Nope, you just have to buy a new house!


----------



## toby_pra (Apr 17, 2008)

Very nice collection...

The Flik looks crazy...i would really like to see, how
bright that is!


----------



## steel (Apr 19, 2008)

hi

nice collection:twothumbs

is the wee ti or ns? which ouput did you decided to go with?


----------



## The Coach (Apr 19, 2008)

The Wee is Ti, I got it from Lighthound last year. It's 50 lumens.
I'll try to get some pics in the dark. It looks about the same as my L1 on low, but with more floody (if you know what I mean).:candle:


----------



## steel (Apr 24, 2008)

coach

i got the wee ns wish i had ordered the ti now tho, its a very very well made light. wasn't sure which light output to get so i ordered the spare pills of the lummi wedsite, will probaly order a raw next not sure if i'll order the ns. alu or save up for a ti

will you be adding more to your lummi collection?


----------



## orb (Apr 25, 2008)

Nice Lummi Collection there Coach :thumbsup:
It could be a while before you can get close to Olafs http://web.mac.com/Lummii/Lummi2/WorldWide_Lummi_Gallery.html
& a few others collection


----------



## Snow (Apr 25, 2008)

Sweet collection. I am very close to buying a Raw NS. Trying to resist...


----------



## chalshus (May 8, 2008)

Snow said:


> Sweet collection.
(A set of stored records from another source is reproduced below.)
-- ==== Sys2Proof/Machine/Alu.lean ====
section
/-! DEFINITION. The ALU (spec/43_alu_binary.md R130 to R134): a stateless set of functions on unsigned bytes, each computed
exactly on the integers and reduced modulo 256, and the shapes of the handlers that use it. -/

namespace Sys2Proof.Machine

/-- R135: the sum, modulo 256. -/
def aluAdd (a b : Byte) : Byte := BitVec.ofNat 8 (a.toNat + b.toNat)

/-- R136: the exact difference, modulo 256 (the non-negative remainder). -/
def aluSub (a b : Byte) : Byte := BitVec.ofInt 8 ((a.toNat : Int) - (b.toNat : Int))

/-- R137: the product, modulo 256. -/
def aluMul (a b : Byte) : Byte := BitVec.ofNat 8 (a.toNat * b.toNat)

/-- R138: the quotient of the unsigned values; used only with a divisor that is not 0. -/
def aluDiv (a b : Byte) : Byte := BitVec.ofNat 8 (a.toNat / b.toNat)

/-- R139: `A - B * floor(A / B)`; used only with a divisor that is not 0. -/
def aluMod (a b : Byte) : Byte := BitVec.ofNat 8 (a.toNat - b.toNat * (a.toNat / b.toNat))

/-- R140. -/
def aluAnd (a b : Byte) : Byte := a &&& b

/-- R141. -/
def aluOr (a b : Byte) : Byte := a ||| b

/-- R142. -/
def aluXor (a b : Byte) : Byte := a ^^^ b

/-- R143: the whole byte is the count; 8 or more gives 0. -/
def aluShl (a b : Byte) : Byte := BitVec.ofNat 8 (a.toNat * 2 ^ b.toNat)

/-- R144: a logical shift, the whole byte the count; 8 or more gives 0. -/
def aluShr (a b : Byte) : Byte := BitVec.ofNat 8 (a.toNat / 2 ^ b.toNat)

/-- R150: the complement over exactly 8 bits. -/
def aluNot (a : Byte) : Byte := BitVec.ofNat 8 (255 - a.toNat)

/-- R151: increment, modulo 256. -/
def aluInc (a : Byte) : Byte := BitVec.ofNat 8 (a.toNat + 1)

/-- R152: decrement, modulo 256. -/
def aluDec (a : Byte) : Byte := BitVec.ofInt 8 ((a.toNat : Int) - 1)

/-- The handlers with two register operands that write the first (R134): check a, check b, read both, write x[a].
FL is not written (R133). -/
def aluBinary (f : Byte → Byte → Byte) (a b : Byte) (s : State) : Result :=
  withRegs a b s fun i j => .next (s.setReg i (f (s.reg i) (s.reg j)))

/-- DIV and MOD (R134, R203): as `aluBinary`, with the zero divisor a fault after the register checks and before the
write. -/
def aluDivide (f : Byte → Byte → Byte) (a b : Byte) (s : State) : Result :=
  withRegs a b s fun i j =>
    if s.reg j = 0 then .next (s.raiseHere .divideByZero)
    else .next (s.setReg i (f (s.reg i) (s.reg j)))

/-- The handlers with one register operand (spec/44_alu_unary.md). -/
def aluUnary (f : Byte → Byte) (a : Byte) (s : State) : Result :=
  withReg a s fun i => .next (s.setReg i (f (s.reg i)))

end Sys2Proof.Machine
end

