-- ==== Sys2Proof/Machine/AluBinary.lean ====
section
/-! DEFINITION. The eleven ALU instructions with two register operands (spec/43_alu_binary.md R135 to R145). -/

namespace Sys2Proof.Machine

/-- R135: `x[a] <- (x[a] + x[b]) mod 256`. -/
def execAdd (a b : Byte) (s : State) : Result := aluBinary aluAdd a b s

/-- R136: `x[a] <- (x[a] - x[b]) mod 256`. -/
def execSub (a b : Byte) (s : State) : Result := aluBinary aluSub a b s

/-- R137: `x[a] <- (x[a] * x[b]) mod 256`. -/
def execMul (a b : Byte) (s : State) : Result := aluBinary aluMul a b s

/-- R138: DivideByZero if `x[b] = 0`, else `x[a] <- floor(x[a] / x[b])`. -/
def execDiv (a b : Byte) (s : State) : Result := aluDivide aluDiv a b s

/-- R139: DivideByZero if `x[b] = 0`, else the remainder. -/
def execMod (a b : Byte) (s : State) : Result := aluDivide aluMod a b s

/-- R140. -/
def execAnd (a b : Byte) (s : State) : Result := aluBinary aluAnd a b s

/-- R141. -/
def execOr (a b : Byte) (s : State) : Result := aluBinary aluOr a b s

/-- R142. -/
def execXor (a b : Byte) (s : State) : Result := aluBinary aluXor a b s

/-- R143. -/
def execShl (a b : Byte) (s : State) : Result := aluBinary aluShl a b s

/-- R144. -/
def execShr (a b : Byte) (s : State) : Result := aluBinary aluShr a b s

/-- R145: writes all of FL and no register. -/
def execCmp (a b : Byte) (s : State) : Result :=
  withRegs a b s fun i j => .next (s.setFl (cmpFlags (s.reg i) (s.reg j)))

end Sys2Proof.Machine
end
I am very close to buying a Raw NS. Trying to resist...



You know you want it..

It's a very nice light.


----------



## The Coach (May 8, 2008)

steel said:


> coach, will you be adding more to your lummi collection?




The Orb, New PRCR2 Based Alu light is on my short list. :candle: I guess that means I'll have to head over to Sports Authority and get a new Plano case. :thinking:


----------